# To do:
Write out only the opening lines of the entries, through the line with "objects 0x1000. -/".

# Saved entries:

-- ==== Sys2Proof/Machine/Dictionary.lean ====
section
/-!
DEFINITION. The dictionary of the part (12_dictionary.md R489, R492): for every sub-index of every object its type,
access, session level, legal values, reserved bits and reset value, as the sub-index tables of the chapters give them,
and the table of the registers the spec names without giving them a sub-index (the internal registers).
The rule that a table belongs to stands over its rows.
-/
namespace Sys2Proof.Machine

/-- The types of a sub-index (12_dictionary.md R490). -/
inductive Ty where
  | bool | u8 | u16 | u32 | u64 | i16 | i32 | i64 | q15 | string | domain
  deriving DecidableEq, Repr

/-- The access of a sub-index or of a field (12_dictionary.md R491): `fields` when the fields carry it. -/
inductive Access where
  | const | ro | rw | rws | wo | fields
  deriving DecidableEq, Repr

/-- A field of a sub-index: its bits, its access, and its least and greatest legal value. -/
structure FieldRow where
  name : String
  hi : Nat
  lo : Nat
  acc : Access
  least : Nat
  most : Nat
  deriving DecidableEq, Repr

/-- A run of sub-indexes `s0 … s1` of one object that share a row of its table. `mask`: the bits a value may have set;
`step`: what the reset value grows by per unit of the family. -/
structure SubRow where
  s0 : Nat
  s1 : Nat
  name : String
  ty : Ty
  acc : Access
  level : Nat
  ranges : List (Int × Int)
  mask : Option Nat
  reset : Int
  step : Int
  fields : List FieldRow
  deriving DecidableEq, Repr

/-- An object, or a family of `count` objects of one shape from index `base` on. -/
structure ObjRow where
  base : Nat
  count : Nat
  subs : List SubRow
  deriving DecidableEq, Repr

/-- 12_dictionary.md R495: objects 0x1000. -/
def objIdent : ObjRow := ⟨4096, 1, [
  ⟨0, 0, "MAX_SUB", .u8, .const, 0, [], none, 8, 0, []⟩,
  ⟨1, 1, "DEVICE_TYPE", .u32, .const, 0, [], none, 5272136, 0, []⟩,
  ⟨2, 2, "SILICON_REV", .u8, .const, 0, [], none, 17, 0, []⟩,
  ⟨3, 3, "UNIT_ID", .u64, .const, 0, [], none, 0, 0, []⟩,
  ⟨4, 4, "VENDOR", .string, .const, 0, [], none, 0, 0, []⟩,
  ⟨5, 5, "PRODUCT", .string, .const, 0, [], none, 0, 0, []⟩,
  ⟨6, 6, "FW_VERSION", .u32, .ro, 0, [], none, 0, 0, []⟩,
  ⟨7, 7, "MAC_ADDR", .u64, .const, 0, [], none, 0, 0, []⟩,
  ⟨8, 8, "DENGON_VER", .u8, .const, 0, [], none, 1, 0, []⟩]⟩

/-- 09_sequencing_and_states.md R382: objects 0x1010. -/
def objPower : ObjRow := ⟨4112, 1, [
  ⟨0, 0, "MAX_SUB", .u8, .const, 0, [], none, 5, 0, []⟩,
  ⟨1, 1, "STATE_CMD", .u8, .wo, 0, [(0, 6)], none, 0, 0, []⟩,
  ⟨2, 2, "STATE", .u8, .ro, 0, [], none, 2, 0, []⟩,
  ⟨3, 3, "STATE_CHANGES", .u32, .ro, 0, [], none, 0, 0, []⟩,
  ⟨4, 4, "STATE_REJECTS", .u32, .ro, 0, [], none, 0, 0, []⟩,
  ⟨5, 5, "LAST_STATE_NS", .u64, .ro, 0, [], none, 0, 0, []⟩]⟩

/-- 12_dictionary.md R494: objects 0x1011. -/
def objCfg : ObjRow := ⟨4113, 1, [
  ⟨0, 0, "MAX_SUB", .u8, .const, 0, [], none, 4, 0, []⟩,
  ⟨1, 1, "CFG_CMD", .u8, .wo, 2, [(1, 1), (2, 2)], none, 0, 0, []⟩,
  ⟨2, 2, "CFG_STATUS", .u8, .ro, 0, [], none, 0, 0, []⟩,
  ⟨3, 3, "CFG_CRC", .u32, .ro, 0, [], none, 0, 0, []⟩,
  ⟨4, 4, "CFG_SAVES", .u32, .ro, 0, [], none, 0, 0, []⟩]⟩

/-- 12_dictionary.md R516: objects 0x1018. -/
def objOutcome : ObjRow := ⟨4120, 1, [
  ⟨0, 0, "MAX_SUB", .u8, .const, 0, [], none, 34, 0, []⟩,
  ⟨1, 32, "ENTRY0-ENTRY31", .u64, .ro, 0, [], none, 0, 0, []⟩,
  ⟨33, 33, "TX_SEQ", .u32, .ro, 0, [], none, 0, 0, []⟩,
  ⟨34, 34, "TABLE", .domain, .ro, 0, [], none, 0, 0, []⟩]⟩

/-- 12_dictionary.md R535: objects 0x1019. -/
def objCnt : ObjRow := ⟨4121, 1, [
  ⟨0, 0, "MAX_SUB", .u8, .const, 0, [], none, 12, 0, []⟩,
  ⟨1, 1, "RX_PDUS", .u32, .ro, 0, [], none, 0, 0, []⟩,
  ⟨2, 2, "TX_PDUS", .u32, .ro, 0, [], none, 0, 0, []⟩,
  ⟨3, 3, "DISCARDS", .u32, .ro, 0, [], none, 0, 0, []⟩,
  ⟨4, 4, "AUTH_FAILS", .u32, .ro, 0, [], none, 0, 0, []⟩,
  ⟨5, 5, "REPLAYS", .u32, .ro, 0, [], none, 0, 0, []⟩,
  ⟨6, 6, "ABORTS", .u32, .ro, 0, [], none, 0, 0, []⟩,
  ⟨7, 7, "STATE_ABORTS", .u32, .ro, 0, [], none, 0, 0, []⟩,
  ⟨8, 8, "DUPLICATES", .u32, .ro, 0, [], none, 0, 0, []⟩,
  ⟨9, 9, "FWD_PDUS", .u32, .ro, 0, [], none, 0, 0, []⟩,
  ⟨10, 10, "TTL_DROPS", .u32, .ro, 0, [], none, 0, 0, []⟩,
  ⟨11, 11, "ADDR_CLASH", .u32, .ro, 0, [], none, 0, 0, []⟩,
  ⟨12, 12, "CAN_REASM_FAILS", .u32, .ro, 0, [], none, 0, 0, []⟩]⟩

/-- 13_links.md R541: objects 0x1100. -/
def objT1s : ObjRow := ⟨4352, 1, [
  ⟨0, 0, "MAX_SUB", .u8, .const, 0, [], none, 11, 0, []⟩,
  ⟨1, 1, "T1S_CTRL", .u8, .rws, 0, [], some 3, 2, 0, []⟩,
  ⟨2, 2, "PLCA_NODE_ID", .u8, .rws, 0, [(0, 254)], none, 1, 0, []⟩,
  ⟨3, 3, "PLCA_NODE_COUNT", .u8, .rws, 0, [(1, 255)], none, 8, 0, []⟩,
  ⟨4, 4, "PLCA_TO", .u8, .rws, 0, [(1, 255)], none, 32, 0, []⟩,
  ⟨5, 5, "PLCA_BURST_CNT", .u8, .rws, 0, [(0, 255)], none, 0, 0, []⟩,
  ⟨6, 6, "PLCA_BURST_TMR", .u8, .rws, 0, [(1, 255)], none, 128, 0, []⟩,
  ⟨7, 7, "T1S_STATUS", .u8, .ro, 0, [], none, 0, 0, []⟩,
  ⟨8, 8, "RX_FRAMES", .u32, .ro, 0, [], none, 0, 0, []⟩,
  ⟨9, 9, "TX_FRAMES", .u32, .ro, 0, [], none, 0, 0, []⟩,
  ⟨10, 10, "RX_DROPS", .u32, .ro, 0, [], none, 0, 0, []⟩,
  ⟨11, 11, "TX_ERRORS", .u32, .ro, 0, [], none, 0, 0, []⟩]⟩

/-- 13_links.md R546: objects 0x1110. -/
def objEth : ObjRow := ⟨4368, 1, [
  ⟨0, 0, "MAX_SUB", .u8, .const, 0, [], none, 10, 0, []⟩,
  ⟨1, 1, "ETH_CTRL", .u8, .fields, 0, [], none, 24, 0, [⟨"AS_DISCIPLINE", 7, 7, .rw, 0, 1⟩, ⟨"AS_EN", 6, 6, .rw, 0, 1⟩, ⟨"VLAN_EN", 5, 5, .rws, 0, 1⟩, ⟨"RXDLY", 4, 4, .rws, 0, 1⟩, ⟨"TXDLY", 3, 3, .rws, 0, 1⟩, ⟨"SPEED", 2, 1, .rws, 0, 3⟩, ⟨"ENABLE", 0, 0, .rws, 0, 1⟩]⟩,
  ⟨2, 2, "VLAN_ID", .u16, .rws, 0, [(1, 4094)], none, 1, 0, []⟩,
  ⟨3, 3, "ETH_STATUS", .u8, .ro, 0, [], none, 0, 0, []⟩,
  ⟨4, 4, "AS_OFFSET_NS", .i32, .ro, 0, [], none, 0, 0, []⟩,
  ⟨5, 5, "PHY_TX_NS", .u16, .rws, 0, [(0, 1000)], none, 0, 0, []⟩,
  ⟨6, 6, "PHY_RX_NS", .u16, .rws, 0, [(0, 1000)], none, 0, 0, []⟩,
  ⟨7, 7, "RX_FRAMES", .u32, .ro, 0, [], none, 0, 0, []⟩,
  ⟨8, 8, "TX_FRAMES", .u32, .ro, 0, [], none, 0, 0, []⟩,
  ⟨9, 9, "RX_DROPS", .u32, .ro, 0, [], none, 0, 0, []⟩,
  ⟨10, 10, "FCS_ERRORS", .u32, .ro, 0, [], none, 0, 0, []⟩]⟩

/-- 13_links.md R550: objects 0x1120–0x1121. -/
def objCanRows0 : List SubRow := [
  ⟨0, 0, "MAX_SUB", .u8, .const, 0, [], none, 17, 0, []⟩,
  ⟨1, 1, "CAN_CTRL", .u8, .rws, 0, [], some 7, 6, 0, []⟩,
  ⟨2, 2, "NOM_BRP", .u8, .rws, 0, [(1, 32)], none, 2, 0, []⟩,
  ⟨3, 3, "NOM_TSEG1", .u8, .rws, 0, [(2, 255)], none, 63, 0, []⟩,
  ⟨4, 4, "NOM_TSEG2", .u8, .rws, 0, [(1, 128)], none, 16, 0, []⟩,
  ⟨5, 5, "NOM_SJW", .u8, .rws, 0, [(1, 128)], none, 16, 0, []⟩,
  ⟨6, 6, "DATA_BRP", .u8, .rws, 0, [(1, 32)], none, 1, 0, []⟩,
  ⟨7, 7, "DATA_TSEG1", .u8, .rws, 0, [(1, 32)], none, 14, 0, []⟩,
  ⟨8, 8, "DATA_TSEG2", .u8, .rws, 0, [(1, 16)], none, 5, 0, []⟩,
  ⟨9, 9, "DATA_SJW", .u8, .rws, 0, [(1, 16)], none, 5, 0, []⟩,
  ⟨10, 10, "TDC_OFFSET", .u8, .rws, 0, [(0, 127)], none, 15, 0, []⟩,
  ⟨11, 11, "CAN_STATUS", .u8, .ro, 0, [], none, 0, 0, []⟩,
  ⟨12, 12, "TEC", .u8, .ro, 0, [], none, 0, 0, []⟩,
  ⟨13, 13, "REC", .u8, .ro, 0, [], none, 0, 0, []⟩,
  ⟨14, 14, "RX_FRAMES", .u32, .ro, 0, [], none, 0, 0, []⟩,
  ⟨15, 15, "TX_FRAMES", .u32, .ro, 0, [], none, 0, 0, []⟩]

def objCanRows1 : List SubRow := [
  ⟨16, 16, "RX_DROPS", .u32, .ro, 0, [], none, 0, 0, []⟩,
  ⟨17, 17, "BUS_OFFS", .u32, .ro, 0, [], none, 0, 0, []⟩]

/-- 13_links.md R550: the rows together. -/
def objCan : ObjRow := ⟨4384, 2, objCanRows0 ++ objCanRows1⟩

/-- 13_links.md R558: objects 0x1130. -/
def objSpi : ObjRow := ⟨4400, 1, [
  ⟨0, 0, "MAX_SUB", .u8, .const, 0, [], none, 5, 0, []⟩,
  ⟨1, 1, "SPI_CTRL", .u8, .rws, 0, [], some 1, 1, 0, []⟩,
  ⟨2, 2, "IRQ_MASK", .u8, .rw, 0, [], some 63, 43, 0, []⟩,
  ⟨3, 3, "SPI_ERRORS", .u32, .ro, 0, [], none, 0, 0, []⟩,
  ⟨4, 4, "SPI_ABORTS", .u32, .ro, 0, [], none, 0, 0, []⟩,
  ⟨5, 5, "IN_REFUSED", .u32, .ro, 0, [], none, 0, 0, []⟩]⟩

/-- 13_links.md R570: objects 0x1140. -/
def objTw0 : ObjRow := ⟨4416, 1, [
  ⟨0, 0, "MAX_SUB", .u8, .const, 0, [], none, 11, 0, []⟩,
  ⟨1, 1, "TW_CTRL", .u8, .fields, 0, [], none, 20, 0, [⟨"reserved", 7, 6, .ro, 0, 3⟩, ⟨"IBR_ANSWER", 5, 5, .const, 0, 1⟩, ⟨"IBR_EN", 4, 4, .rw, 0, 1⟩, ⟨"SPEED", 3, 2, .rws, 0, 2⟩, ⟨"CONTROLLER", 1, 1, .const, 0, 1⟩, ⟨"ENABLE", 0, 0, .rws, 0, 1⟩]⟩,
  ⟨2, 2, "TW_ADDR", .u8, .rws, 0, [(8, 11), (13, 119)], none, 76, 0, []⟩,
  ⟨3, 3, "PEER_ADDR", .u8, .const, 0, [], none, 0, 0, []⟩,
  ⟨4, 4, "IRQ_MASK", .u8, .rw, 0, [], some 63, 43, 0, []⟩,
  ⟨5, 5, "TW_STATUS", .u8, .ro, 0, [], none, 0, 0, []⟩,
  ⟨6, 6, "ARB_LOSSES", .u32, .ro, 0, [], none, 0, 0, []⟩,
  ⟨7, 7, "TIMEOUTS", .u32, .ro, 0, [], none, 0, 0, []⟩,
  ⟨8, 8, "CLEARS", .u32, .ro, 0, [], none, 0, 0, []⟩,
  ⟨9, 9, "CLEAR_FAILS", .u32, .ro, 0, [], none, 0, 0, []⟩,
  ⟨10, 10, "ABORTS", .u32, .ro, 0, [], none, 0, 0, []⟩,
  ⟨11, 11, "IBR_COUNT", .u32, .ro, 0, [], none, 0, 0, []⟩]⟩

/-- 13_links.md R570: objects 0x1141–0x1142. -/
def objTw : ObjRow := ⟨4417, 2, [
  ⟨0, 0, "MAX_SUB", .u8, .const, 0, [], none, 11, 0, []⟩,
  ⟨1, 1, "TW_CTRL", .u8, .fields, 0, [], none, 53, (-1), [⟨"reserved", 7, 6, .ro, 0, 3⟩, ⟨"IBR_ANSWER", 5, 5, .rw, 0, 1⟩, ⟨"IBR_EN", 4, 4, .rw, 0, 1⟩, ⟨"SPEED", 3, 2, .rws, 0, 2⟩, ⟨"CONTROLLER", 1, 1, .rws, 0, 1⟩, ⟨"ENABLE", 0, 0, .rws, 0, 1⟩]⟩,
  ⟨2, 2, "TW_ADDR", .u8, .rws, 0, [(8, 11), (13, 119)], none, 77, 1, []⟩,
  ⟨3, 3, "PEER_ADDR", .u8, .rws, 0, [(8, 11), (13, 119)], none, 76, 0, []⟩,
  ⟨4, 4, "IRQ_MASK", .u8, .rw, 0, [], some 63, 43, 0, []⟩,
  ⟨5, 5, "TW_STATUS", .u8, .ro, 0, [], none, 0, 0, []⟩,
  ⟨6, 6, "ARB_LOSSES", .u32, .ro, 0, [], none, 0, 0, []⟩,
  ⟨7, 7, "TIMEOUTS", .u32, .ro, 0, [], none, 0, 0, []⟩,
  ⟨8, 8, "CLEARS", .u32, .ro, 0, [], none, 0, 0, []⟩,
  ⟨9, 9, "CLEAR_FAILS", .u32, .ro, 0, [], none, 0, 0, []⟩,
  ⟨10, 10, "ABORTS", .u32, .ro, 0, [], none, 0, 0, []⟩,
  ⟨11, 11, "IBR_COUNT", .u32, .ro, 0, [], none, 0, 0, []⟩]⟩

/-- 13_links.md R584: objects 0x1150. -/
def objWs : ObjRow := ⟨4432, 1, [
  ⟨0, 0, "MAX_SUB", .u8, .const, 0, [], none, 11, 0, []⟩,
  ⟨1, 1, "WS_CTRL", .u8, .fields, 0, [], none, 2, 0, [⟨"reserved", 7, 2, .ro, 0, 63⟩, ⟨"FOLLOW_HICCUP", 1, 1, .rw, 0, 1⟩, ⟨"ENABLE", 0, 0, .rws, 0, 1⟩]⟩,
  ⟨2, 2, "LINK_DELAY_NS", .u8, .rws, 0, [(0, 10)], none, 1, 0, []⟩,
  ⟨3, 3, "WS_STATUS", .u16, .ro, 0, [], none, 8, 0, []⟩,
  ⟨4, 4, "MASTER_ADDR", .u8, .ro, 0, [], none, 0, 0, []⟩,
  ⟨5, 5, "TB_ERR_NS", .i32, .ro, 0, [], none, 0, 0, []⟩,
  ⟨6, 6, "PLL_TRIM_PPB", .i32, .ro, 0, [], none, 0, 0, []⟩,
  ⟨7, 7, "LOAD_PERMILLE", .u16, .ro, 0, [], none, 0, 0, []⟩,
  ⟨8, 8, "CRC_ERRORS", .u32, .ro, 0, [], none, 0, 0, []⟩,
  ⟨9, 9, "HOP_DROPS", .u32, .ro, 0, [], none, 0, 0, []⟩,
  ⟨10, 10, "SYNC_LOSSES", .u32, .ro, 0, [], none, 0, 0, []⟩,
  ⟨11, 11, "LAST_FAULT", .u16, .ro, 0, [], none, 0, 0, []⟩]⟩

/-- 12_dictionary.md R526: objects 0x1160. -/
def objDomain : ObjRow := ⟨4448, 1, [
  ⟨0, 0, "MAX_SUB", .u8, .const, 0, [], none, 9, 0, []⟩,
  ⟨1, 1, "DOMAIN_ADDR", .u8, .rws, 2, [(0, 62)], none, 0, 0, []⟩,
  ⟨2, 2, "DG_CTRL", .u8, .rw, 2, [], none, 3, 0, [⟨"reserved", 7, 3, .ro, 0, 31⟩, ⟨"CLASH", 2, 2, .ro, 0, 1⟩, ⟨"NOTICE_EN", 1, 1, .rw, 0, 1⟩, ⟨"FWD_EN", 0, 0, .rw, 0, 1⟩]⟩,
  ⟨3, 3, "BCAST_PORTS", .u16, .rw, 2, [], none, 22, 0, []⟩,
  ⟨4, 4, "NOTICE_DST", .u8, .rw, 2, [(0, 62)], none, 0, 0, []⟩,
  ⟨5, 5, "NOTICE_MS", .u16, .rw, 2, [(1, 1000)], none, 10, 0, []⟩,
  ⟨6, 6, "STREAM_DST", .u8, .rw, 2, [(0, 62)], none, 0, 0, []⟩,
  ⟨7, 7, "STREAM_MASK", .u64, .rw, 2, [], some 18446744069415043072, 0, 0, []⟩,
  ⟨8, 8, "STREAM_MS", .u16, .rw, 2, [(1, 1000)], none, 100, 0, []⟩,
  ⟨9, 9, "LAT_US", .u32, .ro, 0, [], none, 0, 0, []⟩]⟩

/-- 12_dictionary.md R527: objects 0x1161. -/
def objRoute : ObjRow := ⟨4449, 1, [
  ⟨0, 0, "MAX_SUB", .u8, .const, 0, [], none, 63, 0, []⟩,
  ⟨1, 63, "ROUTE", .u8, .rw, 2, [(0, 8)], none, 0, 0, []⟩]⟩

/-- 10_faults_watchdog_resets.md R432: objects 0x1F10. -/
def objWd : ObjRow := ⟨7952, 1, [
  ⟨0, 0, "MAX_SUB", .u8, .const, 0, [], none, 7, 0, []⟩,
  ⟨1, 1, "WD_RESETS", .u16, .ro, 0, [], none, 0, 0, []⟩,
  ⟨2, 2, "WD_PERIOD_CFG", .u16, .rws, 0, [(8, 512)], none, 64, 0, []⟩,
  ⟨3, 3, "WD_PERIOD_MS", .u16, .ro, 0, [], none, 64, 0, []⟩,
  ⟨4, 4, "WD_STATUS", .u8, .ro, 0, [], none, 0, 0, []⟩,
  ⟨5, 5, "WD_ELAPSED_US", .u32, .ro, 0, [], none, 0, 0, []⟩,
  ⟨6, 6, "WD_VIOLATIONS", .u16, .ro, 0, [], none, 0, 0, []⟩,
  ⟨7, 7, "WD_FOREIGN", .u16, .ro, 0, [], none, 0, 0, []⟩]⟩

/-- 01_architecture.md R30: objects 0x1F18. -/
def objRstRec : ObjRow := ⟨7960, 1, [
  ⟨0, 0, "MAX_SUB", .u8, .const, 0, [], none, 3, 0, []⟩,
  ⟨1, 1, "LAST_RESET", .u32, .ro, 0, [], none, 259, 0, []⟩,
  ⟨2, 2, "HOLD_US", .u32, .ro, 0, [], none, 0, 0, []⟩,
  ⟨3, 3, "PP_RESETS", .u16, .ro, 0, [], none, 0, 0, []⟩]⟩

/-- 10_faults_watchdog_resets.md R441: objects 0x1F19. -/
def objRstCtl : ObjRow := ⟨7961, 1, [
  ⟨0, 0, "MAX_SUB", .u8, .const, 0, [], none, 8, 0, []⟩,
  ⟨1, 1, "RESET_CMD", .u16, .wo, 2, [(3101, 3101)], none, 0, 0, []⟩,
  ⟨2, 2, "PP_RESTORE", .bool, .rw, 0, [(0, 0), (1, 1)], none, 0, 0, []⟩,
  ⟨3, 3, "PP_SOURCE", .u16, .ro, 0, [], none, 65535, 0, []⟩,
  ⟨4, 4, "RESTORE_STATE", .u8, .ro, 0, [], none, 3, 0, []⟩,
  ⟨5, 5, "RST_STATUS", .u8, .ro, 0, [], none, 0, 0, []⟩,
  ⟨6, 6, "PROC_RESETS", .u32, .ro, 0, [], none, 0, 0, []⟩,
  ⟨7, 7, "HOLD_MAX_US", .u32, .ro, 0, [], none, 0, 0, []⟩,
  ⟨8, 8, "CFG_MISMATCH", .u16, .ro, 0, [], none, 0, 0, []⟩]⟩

# Answer:
-- ==== Sys2Proof/Machine/Dictionary.lean ====
section
/-!
DEFINITION. The dictionary of the part (12_dictionary.md R489, R492): for every sub-index of every object its type,
access, session level, legal values, reserved bits and reset value, as the sub-index tables of the chapters give them,
and the table of the registers the spec names without giving them a sub-index (the internal registers).
The rule that a table belongs to stands over its rows.
-/
namespace Sys2Proof.Machine

/-- The types of a sub-index (12_dictionary.md R490). -/
inductive Ty where
  | bool | u8 | u16 | u32 | u64 | i16 | i32 | i64 | q15 | string | domain
  deriving DecidableEq, Repr

/-- The access of a sub-index or of a field (12_dictionary.md R491): `fields` when the fields carry it. -/
inductive Access where
  | const | ro | rw | rws | wo | fields
  deriving DecidableEq, Repr

/-- A field of a sub-index: its bits, its access, and its least and greatest legal value. -/
structure FieldRow where
  name : String
  hi : Nat
  lo : Nat
  acc : Access
  least : Nat
  most : Nat
  deriving DecidableEq, Repr

/-- A run of sub-indexes `s0 … s1` of one object that share a row of its table. `mask`: the bits a value may have set;
`step`: what the reset value grows by per unit of the family. -/
structure SubRow where
  s0 : Nat
  s1 : Nat
  name : String
  ty : Ty
  acc : Access
  level : Nat
  ranges : List (Int × Int)
  mask : Option Nat
  reset : Int
  step : Int
  fields : List FieldRow
  deriving DecidableEq, Repr

/-- An object, or a family of `count` objects of one shape from index `base` on. -/
structure ObjRow where
  base : Nat
  count : Nat
  subs : List SubRow
  deriving DecidableEq, Repr

/-- 12_dictionary.md R495: objects 0x1000. -/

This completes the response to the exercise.